Activity:
Among the lines of data below, reproduce only those from the one with "kept msk (settleAll s) = kept msk s := by" through the one with "kept msk (mergePoison", exactly as they stand, both ends included.

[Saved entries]

@[simp] theorem harvest_keeps (p : Port) (slice : Nat) (addr : W64) (len : Nat) (s : State) {msk : Nat} :
    kept msk ((harvest p slice addr len s).2) = kept msk s := by
  unfold harvest
  (repeat' split) <;> simp

@[simp] theorem finishStop_keeps (slice : Nat) (s : State) {msk : Nat} :
    kept msk (finishStop slice s) = kept msk s := by
  unfold finishStop
  (repeat' split) <;> simp

@[simp] theorem settleSlices_keeps (a0 : List Nat) (a1 : State) {msk : Nat} (hm : butNetCipher &&& msk = butNetCipher) :
    kept msk (settleSlices a0 a1) = kept msk a1 := by
  refine kept_mono hm ?_
  induction a0 generalizing a1 with
  | nil => simp [settleSlices]
  | cons x l ih => simp [settleSlices, ih]

@[simp] theorem settleAll_keeps (s : State) {msk : Nat} (hm : butNetCipher &&& msk = butNetCipher) :
    kept msk (settleAll s) = kept msk s := by
  refine kept_mono hm ?_
  simp [settleAll]

@[simp] theorem completeCmd_keeps (id : Nat) (st : NStatus) (s : State) {msk : Nat} (hm : butNetCipher &&& msk = butNetCipher) :
    kept msk (completeCmd id st s) = kept msk s := by
  refine kept_mono hm ?_
  simp [completeCmd]

@[simp] theorem leaveEntry_keeps (id : Nat) (c : Inflight) (s : State) {msk : Nat} :
    kept msk (leaveEntry id c s) = kept msk s := by
  simp [leaveEntry]

@[simp] theorem mergePoison_keeps (a0 : Nat) (a1 : State) {msk : Nat} :
    kept msk (mergePoison a0 a1) = kept msk a1 := by
  induction a0 generalizing a1 with
  | zero => simp [mergePoison]
  | succ m ih =>
    unfold mergePoison
    (repeat' split) <;> simp [ih]

@[simp] theorem settlePoison_keeps (s : State) {msk : Nat} :
    kept msk (settlePoison s) = kept msk s := by
  simp [settlePoison]

@[simp] theorem clearPoison_keeps (nsid : Nat) (ep : Option Nat) (a : Nat) (n : Nat) (at_ : Nat) (s : State) {msk : Nat} :
    kept msk (clearPoison nsid ep a n at_ s) = kept msk s := by
  simp [clearPoison]

@[simp] theorem addPoison_keeps (nsid : Nat) (ep : Option Nat) (a : Nat) (n : Nat) (at_ : Nat) (s : State) {msk : Nat} :
    kept msk (addPoison nsid ep a n at_ s) = kept msk s := by
  simp [addPoison]

@[simp] theorem deferError_keeps (slice : Nat) (e : Deferred) (s : State) {msk : Nat} :
    kept msk (deferError slice e s) = kept msk s := by
  unfold deferError
  (repeat' split) <;> simp

@[simp] theorem deferSettle_keeps (nsid : Nat) (a : Nat) (n : Nat) (s : State) {msk : Nat} :
    kept msk (deferSettle nsid a n s) = kept msk s := by
  unfold deferSettle
  (repeat' split) <;> simp

@[simp] theorem settleRepairs_keeps (nsid : Nat) (s : State) {msk : Nat} :
    kept msk (settleRepairs nsid s) = kept msk s := by
  unfold settleRepairs
  (repeat' split) <;> simp

@[simp] theorem admitMirrors_keeps (a0 : List (Nat × Desc)) (a1 : State) {msk : Nat} :
    kept msk (admitMirrors a0 a1) = kept msk a1 := by
  induction a0 generalizing a1 with
  | nil => simp [admitMirrors]
  | cons x l ih => simp [admitMirrors, ih]

@[simp] theorem mirrorFlow_keeps (s : State) {msk : Nat} :
    kept msk (mirrorFlow s) = kept msk s := by
  simp [mirrorFlow]

@[simp] theorem vaultSetRecompute_keeps (s : State) {msk : Nat} :
    kept msk (vaultSetRecompute s) = kept msk s := by
  simp [vaultSetRecompute]

@[simp] theorem dropOwn_keeps (id : Nat) (s : State) {msk : Nat} :
    kept msk (dropOwn id s) = kept msk s := by
  simp [dropOwn]

/-! ## GovOps -/

@[simp] theorem State_modAct_keeps (s : State) (a : Nat) (f : GovAct → GovAct) {msk : Nat} (hm : butGov &&& msk = butGov) :
    kept msk (State.modAct s a f) = kept msk s := by
  refine kept_mono hm ?_
  simp [State.modAct]

@[simp] theorem govCharge_keeps (a : Nat) (tokened : Bool) (s : State) (c : Nat × Nat) {msk : Nat} (hm : butGov &&& msk = butGov) :
    kept msk (govCharge a tokened s c) = kept msk s := by
  refine kept_mono hm ?_
  simp [govCharge]

@[simp] theorem govIssueAs_keeps (tokened : Bool) (a : Nat) (cost : List (Nat × Nat)) (s : State) {msk : Nat} (hm : butGov &&& msk = butGov) :
    kept msk (govIssueAs tokened a cost s) = kept msk s := by
  refine kept_mono hm ?_
  simp [govIssueAs]

@[simp] theorem govIssue_keeps (a : Nat) (cost : List (Nat × Nat)) (s : State) {msk : Nat} (hm : butGov &&& msk = butGov) :
    kept msk (govIssue a cost s) = kept msk s := by
  refine kept_mono hm ?_
  simp [govIssue]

Answer section:
    kept msk (settleAll s) = kept msk s := by
  refine kept_mono hm ?_
  simp [settleAll]

@[simp] theorem completeCmd_keeps (id : Nat) (st : NStatus) (s : State) {msk : Nat} (hm : butNetCipher &&& msk = butNetCipher) :
    kept msk (completeCmd id st s) = kept msk s := by
  refine kept_mono hm ?_
  simp [completeCmd]

@[simp] theorem leaveEntry_keeps (id : Nat) (c : Inflight) (s : State) {msk : Nat} :
    kept msk (leaveEntry id c s) = kept msk s := by
  simp [leaveEntry]

@[simp] theorem mergePoison_keeps (a0 : Nat) (a1 : State) {msk : Nat} :
    kept msk (mergePoison a0 a1) = kept msk a1 := by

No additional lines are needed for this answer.